**WHAT THE TASK REQUIRES**
Go to the line holding "theorem MBX_OUT_CTRL.ix : ∀" in the entries below and write out exactly every line down to and including the line holding "theorem MBX_ASSIGN.ix : ∀".

DATA PROVIDED below:

theorem PLN_STATUS.ix : regIx PLN_STATUS.addr = 0 := by decide
theorem PLN_ACTIVE_ID.ix : regIx PLN_ACTIVE_ID.addr = 1 := by decide
theorem PLN_ACTIVE_BUILD.ix : regIx PLN_ACTIVE_BUILD.addr = 2 := by decide
theorem PLN_FLOOR.ix : regIx PLN_FLOOR.addr = 3 := by decide
theorem PLN_KEYS.ix : regIx PLN_KEYS.addr = 4 := by decide
theorem PLN_SLOT_SEQ.ix : ∀ n, n < 2 → regIx (PLN_SLOT_SEQ.addr n) = 5 := by decide
theorem PLN_HASH.ix : ∀ n, n < 8 → regIx (PLN_HASH.addr n) = 6 := by decide
theorem YRD_CTRL.ix : regIx YRD_CTRL.addr = 7 := by decide
theorem YRD_STATUS.ix : ∀ n, n < 5 → regIx (YRD_STATUS.addr n) = 8 := by decide
theorem YRD_NOW_LO.ix : ∀ n, n < 5 → regIx (YRD_NOW_LO.addr n) = 9 := by decide
theorem YRD_NOW_HI.ix : ∀ n, n < 5 → regIx (YRD_NOW_HI.addr n) = 10 := by decide
theorem YRD_RATE.ix : ∀ n, n < 5 → regIx (YRD_RATE.addr n) = 11 := by decide
theorem YRD_STEP.ix : ∀ n, n < 5 → regIx (YRD_STEP.addr n) = 12 := by decide
theorem YRD_BARN.ix : regIx YRD_BARN.addr = 13 := by decide
theorem TML_CTRL.ix : regIx TML_CTRL.addr = 14 := by decide
theorem TML_SEL.ix : regIx TML_SEL.addr = 15 := by decide
theorem TML_E_TIME_LO.ix : regIx TML_E_TIME_LO.addr = 16 := by decide
theorem TML_E_TIME_HI.ix : regIx TML_E_TIME_HI.addr = 17 := by decide
theorem TML_E_CTRL.ix : regIx TML_E_CTRL.addr = 18 := by decide
theorem TML_E_REPEAT.ix : regIx TML_E_REPEAT.addr = 19 := by decide
theorem TML_E_ARG.ix : regIx TML_E_ARG.addr = 20 := by decide
theorem TML_STATUS.ix : regIx TML_STATUS.addr = 21 := by decide
theorem TML_PRED.ix : ∀ n, n < 12 → regIx (TML_PRED.addr n) = 22 := by decide
theorem TML_PAT.ix : ∀ n, n < 15 → regIx (TML_PAT.addr n) = 23 := by decide
theorem TML_LEAD.ix : regIx TML_LEAD.addr = 24 := by decide
theorem SSH_CTRL.ix : regIx SSH_CTRL.addr = 25 := by decide
theorem SSH_CTX.ix : ∀ n, n < 8 → regIx (SSH_CTX.addr n) = 26 := by decide
theorem SSH_PORT.ix : ∀ n, n < 17 → regIx (SSH_PORT.addr n) = 27 := by decide
theorem SSH_PORT_LPM.ix : ∀ n, n < 15 → regIx (SSH_PORT_LPM.addr n) = 28 := by decide
theorem SSH_PORT_EVT.ix : ∀ n, n < 17 → regIx (SSH_PORT_EVT.addr n) = 29 := by decide
theorem SSH_DROPS.ix : regIx SSH_DROPS.addr = 30 := by decide
theorem SSH_USP_LPM.ix : ∀ n, n < 2 → regIx (SSH_USP_LPM.addr n) = 31 := by decide
theorem SSH_PTM.ix : ∀ n, n < 2 → regIx (SSH_PTM.addr n) = 32 := by decide
theorem SSH_ITP.ix : ∀ n, n < 2 → regIx (SSH_ITP.addr n) = 33 := by decide
theorem SSH_ITP_REGEN.ix : regIx SSH_ITP_REGEN.addr = 34 := by decide
theorem SSH_X_TUNE.ix : regIx SSH_X_TUNE.addr = 35 := by decide
theorem SSH_X_VOTE.ix : regIx SSH_X_VOTE.addr = 36 := by decide
theorem PBF_CTRL.ix : regIx PBF_CTRL.addr = 37 := by decide
theorem PBF_STATUS.ix : regIx PBF_STATUS.addr = 38 := by decide
theorem PBF_SHARED.ix : regIx PBF_SHARED.addr = 39 := by decide
theorem PBF_SHARED_FREE.ix : regIx PBF_SHARED_FREE.addr = 40 := by decide
theorem PBF_BANK_FREE.ix : ∀ n, n < 8 → regIx (PBF_BANK_FREE.addr n) = 41 := by decide
theorem PBF_RESV.ix : ∀ n, n < 22 → regIx (PBF_RESV.addr n) = 42 := by decide
theorem PBF_USED.ix : ∀ n, n < 22 → regIx (PBF_USED.addr n) = 43 := by decide
theorem PBF_EVT.ix : regIx PBF_EVT.addr = 44 := by decide
theorem PBF_ECC_COUNT.ix : regIx PBF_ECC_COUNT.addr = 45 := by decide
theorem PBF_X_TUNE.ix : regIx PBF_X_TUNE.addr = 46 := by decide
theorem PBF_X_ARB.ix : regIx PBF_X_ARB.addr = 47 := by decide
theorem HSH_CTRL.ix : regIx HSH_CTRL.addr = 48 := by decide
theorem HSH_ENG.ix : ∀ n, n < 4 → regIx (HSH_ENG.addr n) = 49 := by decide
theorem HSH_PORT.ix : ∀ n, n < 15 → regIx (HSH_PORT.addr n) = 50 := by decide
theorem HSH_PORT_EVT.ix : ∀ n, n < 15 → regIx (HSH_PORT_EVT.addr n) = 51 := by decide
theorem HSH_CARRY.ix : ∀ n, n < 4 → regIx (HSH_CARRY.addr n) = 52 := by decide
theorem HSH_EVT.ix : regIx HSH_EVT.addr = 53 := by decide
theorem HSH_ORDERS.ix : regIx HSH_ORDERS.addr = 54 := by decide
theorem HSH_X_TUNE.ix : regIx HSH_X_TUNE.addr = 55 := by decide
theorem TTA_CTRL.ix : regIx TTA_CTRL.addr = 56 := by decide
theorem TTA_TT.ix : ∀ n, n < 15 → regIx (TTA_TT.addr n) = 57 := by decide
theorem TTA_EVT.ix : ∀ n, n < 15 → regIx (TTA_EVT.addr n) = 58 := by decide
theorem TTA_COUNT.ix : ∀ n, n < 15 → regIx (TTA_COUNT.addr n) = 59 := by decide
theorem TTA_CMD.ix : regIx TTA_CMD.addr = 60 := by decide
theorem TTA_X_TUNE.ix : regIx TTA_X_TUNE.addr = 61 := by decide
theorem UPP_PADDOCK.ix : ∀ n, n < 2 → regIx (UPP_PADDOCK.addr n) = 62 := by decide
theorem UPP_MIR_SEL.ix : regIx UPP_MIR_SEL.addr = 63 := by decide
theorem UPP_MIR_HS.ix : regIx UPP_MIR_HS.addr = 64 := by decide
theorem UPP_MIR_SS.ix : regIx UPP_MIR_SS.addr = 65 := by decide
theorem UPP_MIR_INFO.ix : regIx UPP_MIR_INFO.addr = 66 := by decide
theorem UPP_HANDOFF.ix : regIx UPP_HANDOFF.addr = 67 := by decide
theorem UPP_EVT.ix : regIx UPP_EVT.addr = 68 := by decide
theorem UPP_X_HANDOFF.ix : regIx UPP_X_HANDOFF.addr = 69 := by decide
theorem GLK_CTRL.ix : regIx GLK_CTRL.addr = 70 := by decide
theorem GLK_LINK.ix : ∀ n, n < 4 → regIx (GLK_LINK.addr n) = 71 := by decide
theorem GLK_DELAY.ix : ∀ n, n < 4 → regIx (GLK_DELAY.addr n) = 72 := by decide
theorem GLK_ERR.ix : ∀ n, n < 4 → regIx (GLK_ERR.addr n) = 73 := by decide
theorem GLK_EVT.ix : ∀ n, n < 4 → regIx (GLK_EVT.addr n) = 74 := by decide
theorem GLK_HB.ix : ∀ n, n < 4 → regIx (GLK_HB.addr n) = 75 := by decide
theorem GLK_WAKE.ix : regIx GLK_WAKE.addr = 76 := by decide
theorem GLK_X_TUNE.ix : regIx GLK_X_TUNE.addr = 77 := by decide
theorem DRV_CTRL.ix : regIx DRV_CTRL.addr = 78 := by decide
theorem DRV_BARN.ix : regIx DRV_BARN.addr = 79 := by decide
theorem DRV_ROUTE.ix : ∀ n, n < 8 → regIx (DRV_ROUTE.addr n) = 80 := by decide
theorem DRV_LOAD.ix : ∀ n, n < 4 → regIx (DRV_LOAD.addr n) = 81 := by decide
theorem DRV_FLOWS.ix : regIx DRV_FLOWS.addr = 82 := by decide
theorem DRV_REBAL.ix : regIx DRV_REBAL.addr = 83 := by decide
theorem DRV_SEED_LO.ix : regIx DRV_SEED_LO.addr = 84 := by decide
theorem DRV_SEED_HI.ix : regIx DRV_SEED_HI.addr = 85 := by decide
theorem DRV_REROUTE.ix : regIx DRV_REROUTE.addr = 86 := by decide
theorem DRV_EVT.ix : regIx DRV_EVT.addr = 87 := by decide
theorem DRV_X_WRR.ix : regIx DRV_X_WRR.addr = 88 := by decide
theorem DRV_X_REBAL.ix : regIx DRV_X_REBAL.addr = 89 := by decide
theorem TCP_CTRL.ix : regIx TCP_CTRL.addr = 90 := by decide
theorem TCP_PORT.ix : ∀ n, n < 17 → regIx (TCP_PORT.addr n) = 91 := by decide
theorem TCP_CONTRACT.ix : ∀ n, n < 17 → regIx (TCP_CONTRACT.addr n) = 92 := by decide
theorem TCP_VSET.ix : ∀ n, n < 17 → regIx (TCP_VSET.addr n) = 93 := by decide
theorem TCP_CABLE.ix : ∀ n, n < 17 → regIx (TCP_CABLE.addr n) = 94 := by decide
theorem TCP_EVT.ix : ∀ n, n < 17 → regIx (TCP_EVT.addr n) = 95 := by decide
theorem TCP_DP.ix : ∀ n, n < 2 → regIx (TCP_DP.addr n) = 96 := by decide
theorem TCP_X_TIMER.ix : regIx TCP_X_TIMER.addr = 97 := by decide
theorem PPW_CTRL.ix : regIx PPW_CTRL.addr = 98 := by decide
theorem PPW_PG.ix : regIx PPW_PG.addr = 99 := by decide
theorem PPW_SEAT.ix : regIx PPW_SEAT.addr = 100 := by decide
theorem PPW_CLEAR.ix : regIx PPW_CLEAR.addr = 101 := by decide
theorem PPW_RAMP.ix : ∀ n, n < 17 → regIx (PPW_RAMP.addr n) = 102 := by decide
theorem PPW_LIMIT.ix : ∀ n, n < 17 → regIx (PPW_LIMIT.addr n) = 103 := by decide
theorem PPW_TRIP.ix : ∀ n, n < 17 → regIx (PPW_TRIP.addr n) = 104 := by decide
theorem PPW_RETRY.ix : ∀ n, n < 17 → regIx (PPW_RETRY.addr n) = 105 := by decide
theorem PPW_STATUS.ix : ∀ n, n < 17 → regIx (PPW_STATUS.addr n) = 106 := by decide
theorem PPW_EVT.ix : ∀ n, n < 17 → regIx (PPW_EVT.addr n) = 107 := by decide
theorem PPW_X_GATE.ix : regIx PPW_X_GATE.addr = 108 := by decide
theorem TLM_CTRL.ix : regIx TLM_CTRL.addr = 109 := by decide
theorem TLM_ECLR.ix : regIx TLM_ECLR.addr = 110 := by decide
theorem TLM_INPUT.ix : regIx TLM_INPUT.addr = 111 := by decide
theorem TLM_TEMP.ix : regIx TLM_TEMP.addr = 112 := by decide
theorem TLM_INWARN.ix : regIx TLM_INWARN.addr = 113 := by decide
theorem TLM_INST.ix : ∀ n, n < 17 → regIx (TLM_INST.addr n) = 114 := by decide
theorem TLM_AVG1MS.ix : ∀ n, n < 17 → regIx (TLM_AVG1MS.addr n) = 115 := by decide
theorem TLM_AVG100MS.ix : ∀ n, n < 17 → regIx (TLM_AVG100MS.addr n) = 116 := by decide
theorem TLM_AVG1S.ix : ∀ n, n < 17 → regIx (TLM_AVG1S.addr n) = 117 := by decide
theorem TLM_PWR.ix : ∀ n, n < 17 → regIx (TLM_PWR.addr n) = 118 := by decide
theorem TLM_ENERGY_LO.ix : ∀ n, n < 17 → regIx (TLM_ENERGY_LO.addr n) = 119 := by decide
theorem TLM_ENERGY_HI.ix : ∀ n, n < 17 → regIx (TLM_ENERGY_HI.addr n) = 120 := by decide
theorem TLM_PEAK.ix : ∀ n, n < 17 → regIx (TLM_PEAK.addr n) = 121 := by decide
theorem BUD_CTRL.ix : regIx BUD_CTRL.addr = 122 := by decide
theorem BUD_STATUS.ix : regIx BUD_STATUS.addr = 123 := by decide
theorem BUD_STATE.ix : regIx BUD_STATE.addr = 124 := by decide
theorem BUD_EVT.ix : regIx BUD_EVT.addr = 125 := by decide
theorem BUD_PORT.ix : ∀ n, n < 17 → regIx (BUD_PORT.addr n) = 126 := by decide
theorem BUD_RLIM.ix : ∀ n, n < 17 → regIx (BUD_RLIM.addr n) = 127 := by decide
theorem BUD_X_CTRL.ix : regIx BUD_X_CTRL.addr = 128 := by decide
theorem BUD_X_WARN.ix : regIx BUD_X_WARN.addr = 129 := by decide
theorem PDC_CTRL.ix : regIx PDC_CTRL.addr = 130 := by decide
theorem PDC_STATE.ix : regIx PDC_STATE.addr = 131 := by decide
theorem PDC_STICKY.ix : regIx PDC_STICKY.addr = 132 := by decide
theorem PDC_XTAL.ix : regIx PDC_XTAL.addr = 133 := by decide
theorem PDC_DOM.ix : ∀ n, n < 12 → regIx (PDC_DOM.addr n) = 134 := by decide
theorem PDC_VOTE.ix : ∀ n, n < 12 → regIx (PDC_VOTE.addr n) = 135 := by decide
theorem PDC_MYVOTE.ix : ∀ n, n < 12 → regIx (PDC_MYVOTE.addr n) = 136 := by decide
theorem PDC_CFG.ix : ∀ n, n < 12 → regIx (PDC_CFG.addr n) = 137 := by decide
theorem PDC_RETUS.ix : ∀ n, n < 12 → regIx (PDC_RETUS.addr n) = 138 := by decide
theorem PDC_X_TIME.ix : regIx PDC_X_TIME.addr = 139 := by decide
theorem MBX_IN_W.ix {c w : Nat} (h : c < 12 ∧ w < 16) : regIx (MBX_IN_W.addr c w) = 140 := by
  unfold regIx MBX_IN_W.addr; rw [if_pos h]; split
  · split <;> omega
  · omega
theorem MBX_OUT_W.ix {c w : Nat} (h : c < 12 ∧ w < 16) : regIx (MBX_OUT_W.addr c w) = 141 := by
  unfold regIx MBX_OUT_W.addr; rw [if_pos h]; split
  · split <;> omega
  · omega
theorem MBX_IN_CTRL.ix : ∀ n, n < 12 → regIx (MBX_IN_CTRL.addr n) = 142 := by decide
theorem MBX_OUT_CTRL.ix : ∀ n, n < 12 → regIx (MBX_OUT_CTRL.addr n) = 143 := by decide
theorem MBX_DB.ix : ∀ n, n < 12 → regIx (MBX_DB.addr n) = 144 := by decide
theorem MBX_STATUS.ix : ∀ n, n < 12 → regIx (MBX_STATUS.addr n) = 145 := by decide
theorem MBX_ASSIGN.ix : ∀ n, n < 12 → regIx (MBX_ASSIGN.addr n) = 146 := by decide
theorem MBX_LOCK.ix : ∀ n, n < 16 → regIx (MBX_LOCK.addr n) = 147 := by decide
theorem MBX_LOCK_OWN_LO.ix : regIx MBX_LOCK_OWN_LO.addr = 148 := by decide
theorem MBX_LOCK_OWN_HI.ix : regIx MBX_LOCK_OWN_HI.addr = 149 := by decide
theorem MBX_ERR.ix : regIx MBX_ERR.addr = 150 := by decide
theorem MBX_X_CTRL.ix : regIx MBX_X_CTRL.addr = 151 := by decide
theorem TKR_CTRL.ix : regIx TKR_CTRL.addr = 152 := by decide
theorem TKR_FUNC.ix : ∀ n, n < 2 → regIx (TKR_FUNC.addr n) = 153 := by decide
theorem TKR_EVT.ix : ∀ n, n < 2 → regIx (TKR_EVT.addr n) = 154 := by decide
theorem TKR_SB.ix : regIx TKR_SB.addr = 155 := by decide
theorem TKR_ALERT.ix : regIx TKR_ALERT.addr = 156 := by decide
theorem TKR_ALERT_EN.ix : regIx TKR_ALERT_EN.addr = 157 := by decide
theorem TKR_AUTH.ix : regIx TKR_AUTH.addr = 158 := by decide
theorem TKR_X_CTRL.ix : regIx TKR_X_CTRL.addr = 159 := by decide
theorem OBS_Q_CTRL.ix : ∀ n, n < 4 → regIx (OBS_Q_CTRL.addr n) = 160 := by decide
theorem OBS_Q_DATA.ix : ∀ n, n < 4 → regIx (OBS_Q_DATA.addr n) = 161 := by decide
theorem OBS_Q_STATUS.ix : ∀ n, n < 4 → regIx (OBS_Q_STATUS.addr n) = 162 := by decide
theorem OBS_Q_PTR.ix : ∀ n, n < 4 → regIx (OBS_Q_PTR.addr n) = 163 := by decide
theorem OBS_Q_LOST.ix : ∀ n, n < 4 → regIx (OBS_Q_LOST.addr n) = 164 := by decide
theorem OBS_CYCLE_LO.ix : regIx OBS_CYCLE_LO.addr = 165 := by decide
theorem OBS_CYCLE_HI.ix : regIx OBS_CYCLE_HI.addr = 166 := by decide
theorem OBS_PMU_CTRL.ix : regIx OBS_PMU_CTRL.addr = 167 := by decide
theorem OBS_PMU_OVF.ix : regIx OBS_PMU_OVF.addr = 168 := by decide
theorem OBS_PMU_EVT.ix : ∀ n, n < 8 → regIx (OBS_PMU_EVT.addr n) = 169 := by decide
theorem OBS_PMU_LO.ix : ∀ n, n < 8 → regIx (OBS_PMU_LO.addr n) = 170 := by decide
theorem OBS_PMU_HI.ix : ∀ n, n < 8 → regIx (OBS_PMU_HI.addr n) = 171 := by decide
theorem FLT_STATUS.ix : regIx FLT_STATUS.addr = 172 := by decide
theorem FLT_PINS.ix : regIx FLT_PINS.addr = 173 := by decide
theorem FLT_DUMP.ix : regIx FLT_DUMP.addr = 174 := by decide
theorem FLT_STICKY.ix : ∀ n, n < 4 → regIx (FLT_STICKY.addr n) = 175 := by decide
theorem FLT_CLEAR.ix : regIx FLT_CLEAR.addr = 176 := by decide
theorem FLT_SEV.ix : ∀ n, n < 8 → regIx (FLT_SEV.addr n) = 177 := by decide
theorem FLT_ALERT.ix : ∀ n, n < 4 → regIx (FLT_ALERT.addr n) = 178 := by decide
theorem FLT_QUAL.ix : ∀ n, n < 128 → regIx (FLT_QUAL.addr n) = 179 := by decide
theorem FLT_X_FORCE.ix : regIx FLT_X_FORCE.addr = 180 := by decide
theorem FLT_X_INVERT.ix : regIx FLT_X_INVERT.addr = 181 := by decide
theorem TOP_ID.ix : regIx TOP_ID.addr = 182 := by decide
theorem TOP_STRAP.ix : regIx TOP_STRAP.addr = 183 := by decide
theorem TOP_MODE.ix : regIx TOP_MODE.addr = 184 := by decide
theorem TOP_RESET_CAUSE.ix : regIx TOP_RESET_CAUSE.addr = 185 := by decide
theorem TOP_BOOT_TIME.ix : regIx TOP_BOOT_TIME.addr = 186 := by decide
theorem TOP_X_RESET.ix : regIx TOP_X_RESET.addr = 187 := by decide
theorem TOP_EXPERT_KEY.ix : ∀ n, n < 2 → regIx (TOP_EXPERT_KEY.addr n) = 188 := by decide
theorem TOP_EXPERT.ix : regIx TOP_EXPERT.addr = 189 := by decide
theorem TOP_BUS_ERR.ix : regIx TOP_BUS_ERR.addr = 190 := by decide
theorem STL_STALL.ix : ∀ n, n < 15 → regIx (STL_STALL.addr n) = 191 := by decide
theorem STL_LANE.ix : ∀ n, n < 28 → regIx (STL_LANE.addr n) = 192 := by decide
theorem GPI_CFG.ix : ∀ n, n < 32 → regIx (GPI_CFG.addr n) = 193 := by decide
theorem GPI_IN.ix : regIx GPI_IN.addr = 194 := by decide
theorem GPI_OUT.ix : regIx GPI_OUT.addr = 195 := by decide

End of DATA PROVIDED.

**ANSWER TO THIS PROBLEM**
theorem MBX_OUT_CTRL.ix : ∀ n, n < 12 → regIx (MBX_OUT_CTRL.addr n) = 143 := by decide
theorem MBX_DB.ix : ∀ n, n < 12 → regIx (MBX_DB.addr n) = 144 := by decide
theorem MBX_STATUS.ix : ∀ n, n < 12 → regIx (MBX_STATUS.addr n) = 145 := by decide
theorem MBX_ASSIGN.ix : ∀ n, n < 12 → regIx (MBX_ASSIGN.addr n) = 146 := by decide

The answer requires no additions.